I don't understand this. The initializer function is only called if the value is not found in the cache, right? So why would it ever be called multiple times for the same value?
Riccardo Terrell (31) [Avatar] Offline
#2
Thanks for the question.
In the example that you are pointing out, the Memoization function is implemented using a ConcurrentDictionary as form of defense against possible race-condition.

public static Func<a, b> Memoize<a, b>(this Func<a, b> func)
{
    var cache = new ConcurrentDictionary<a, b>();
    return a => cache.GetOrAdd(a, func);
};


However, according with the Microsoft documentation, the method GetOrAdd does not prevent the function `func` from being called more than once for the same given argument, but it does guarantee that the result of only one “evaluation of the function” is actually added to the collection. For example, there could be multiple threads checking the cache concurrently before the cached value is actually added.
Moreover, there is no way to enforce the function `func(a)` to be thread-safe, in fact, without this guarantee, it is possible that in a multithreaded environment, multiple threads could access the same function simultaneously. Ergo, the ` func(a) ` should also be thread-safe itself. The solution proposed, avoiding primitive locks, is to use the Lazy<T> construct in .NET 4.0. This solution gives you both the guarantee of full thread safety, regardless the implementation of the function `func`, and ensures a single evaluation of the function.

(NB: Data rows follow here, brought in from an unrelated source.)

-- ==== Sys2Proof/Machine/CourseTime.lean ====
section
/-! DEFINITION. Course time (R31 to R61): references, states, PPS_IN, time-of-day messages, changes of course time, outputs, calibration,
GPIO captures and SyncE. Events that fall due at a time change nothing before it. -/
namespace Sys2Proof.Machine

/-! ### References and states (R35 to R39) -/

/-- `HOLD_SECS`, with 0 treated as 1. -/
def State.holdSecs (s : State) : Nat := max 1 (s.rd fTIM_CFG_HOLD_SECS)

/-- "PPS good" of R37. -/
def State.ppsGood (s : State) : Bool :=
  s.on fTIM_CFG_PPS_MODE ||
    match s.tim.lastAcc with
    | some t => decide (s.tim.rc < t + ns (s.holdSecs * nsPerSec))
    | none => false

/-- Entry into LOCKED: the event, and the end of the level sources of holdover (R37, R399). -/
def State.toLocked (s : State) : State :=
  let s := { s.wr fTIM_STATUS_STATE 2 with tim := { s.tim with holdEdge := none } }.ppsOutCut
  ((s.event 0x01).levelOff .TIM_REF_LOSS).levelOff .TIM_PPS_LOSS

/-- Entry into HOLDOVER: edges accepted before it never count. -/
def State.toHoldover (s : State) : State :=
  { s.wr fTIM_STATUS_STATE 1 with tim := { s.tim with holdEdge := none } }

/-- The transitions of R37 that follow from conditions: UNSET to LOCKED and HOLDOVER to LOCKED. -/
def State.lockCheck (s : State) : State :=
  let ref := s.on fTIM_STATUS_REF_OK
  match s.tstate with
  | 0 => if s.on fTIM_STATUS_TIME_SET && ref && s.ppsGood then s.toLocked else s
  | 1 => if ref && (s.on fTIM_CFG_PPS_MODE || s.tim.holdEdge.any (·.2)) then s.toLocked else s
  | _ => s

/-- REF_QUALIFY (R35, R36). -/
def execRefQualify (s : State) : Out :=
  .next ((s.wr fTIM_STATUS_REF_OK 1).wr fTIM_STATUS_REF_SRC 0).lockCheck

/-- REF_DISQUALIFY (R35 to R37). -/
def execRefDisqualify (s : State) : Out :=
  let s := s.wr fTIM_STATUS_REF_OK 0
  .next (
    match s.tstate with
    | 0 => s.wr fTIM_STATUS_REF_SRC 1
    | 1 => s.levelOn .TIM_REF_LOSS
    | _ => s.toHoldover.levelOn .TIM_REF_LOSS)

/-- PPS_LOSS (R37): no valid edge for `HOLD_SECS` in LOCKED. -/
def execPpsLoss (s : State) : Out :=
  .next (if s.tstate = 2 ∧ !s.ppsGood then s.toHoldover.levelOn .TIM_PPS_LOSS else s)

/-- TCLK_UNLOCK (R37). -/
def execTclkUnlock (s : State) : Out :=
  let s := (s.wr fCKR_PLL_STATUS_TCLK_LOCK 0).levelOn .TIM_TCLK_UNLOCK
  .next (if s.tstate = 0 then s else s.unsetEntry)

/-! ### Changes (R46 to R49) -/

/-- The first whole microsecond of course time that is at least `lead` ns from now (R47, R211). -/
def State.wholeUs (s : State) (lead : Nat) : Nat := (s.tim.ct + ns lead + ns 1000 - 1) / ns 1000 * ns 1000

/-- A request while none is pending becomes pending; a further one is ignored and counted (R47). -/
def State.request (s : State) (c : Change) : State :=
  if s.tim.pend.isSome then s.addSat fTIM_CHANGE_REFUSED 1
  else { s.wr fTIM_CHANGE_PENDING 1 with tim := { s.tim with pend := some ⟨c, s.wholeUs 1000, s.tim.rc⟩ } }

/-- The course time in `TIM_SET`. -/
def State.timSet (s : State) : Nat :=
  (ctOfWords (s.rg .TIM_SET 0 0) (s.rg .TIM_SET 0 1) (s.rg .TIM_SET 0 2)).getD 0

/-- The signed seconds of `TIM_STEP`. -/
def State.stepSec (s : State) : Int :=
  signedOf 48 ((s.rg .TIM_STEP 0 1).toNat + 2 ^ 32 * bitsOf (s.rg .TIM_STEP 0 2).toNat 15 0)

/-- The offset in `TIM_STEP`, in units of course time. -/
def State.timStep (s : State) : Int :=
  s.stepSec * (ns nsPerSec : Nat) + (ns (s.rg .TIM_STEP 0 0).toNat + bitsOf (s.rg .TIM_STEP 0 2).toNat 31 16 * 2 ^ 32 : Nat)

/-- One request of `TIM_CTRL` (bit 0 SET_NOW, 1 SET_AT_PPS, 2 STEP): refused as in R32 where its value breaks R46 or R48. The values of
`TIM_SET` and `TIM_STEP` at the request are those that take effect (DESIGN CHOICE, assumption log 45). -/
def State.ctrlRequest (s : State) (bit : Nat) : State × Option Cause :=
  match bit with
  | 0 => (s.request (.setNow s.timSet), none)
  | 1 =>
    if s.timSet % ns nsPerSec = 0 then (s.request (.setAtPps s.timSet), none)
    else (s.addSat fTIM_CHANGE_REFUSED 1, some .badValue)
  | _ =>
    if -32768 ≤ s.stepSec ∧ s.stepSec ≤ 32767 ∧ 0 ≤ (s.wholeUs 1000 : Int) + s.timStep then (s.request (.step s.timStep), none)
    else (s.addSat fTIM_CHANGE_REFUSED 1, some .badValue)

/-- A write of `TIM_CTRL` (R47): CLEAR first, then the lowest request bit; the later ones are refused and counted. -/
def State.ctrlWrite (s : State) (data : Nat) : State × Option Cause :=
  let s := if bitOf data 3 then s.unsetEntry else s
  match (List.range 3).filter fun i => bitOf data i with
  | [] => (s, none)
  | b :: rest =>
    let r := s.ctrlRequest b
    (r.1.addSat fTIM_CHANGE_REFUSED rest.length, r.2)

public static Func<a, b> Memoize<a, b>(this Func<a, b> func)
{
    var cache = new ConcurrentDictionary<a, b>();
    return a => cache.GetOrAdd(a, new Lazy<a>(() => func(a), LazyExecutionMode.EnsureSingleThreadSafeExecution)).Value;
};


please let me know if this is clear, I will put a note to add further explanation in the section.
Mark Elston (133) [Avatar] Offline
#3
Thanks. I think that explains it pretty well.
Riccardo Terrell (31) [Avatar] Offline
#4
Cool!! I will reformulate and update the chapter to make it more clear.
Thanks for the feedback... and keep going smilie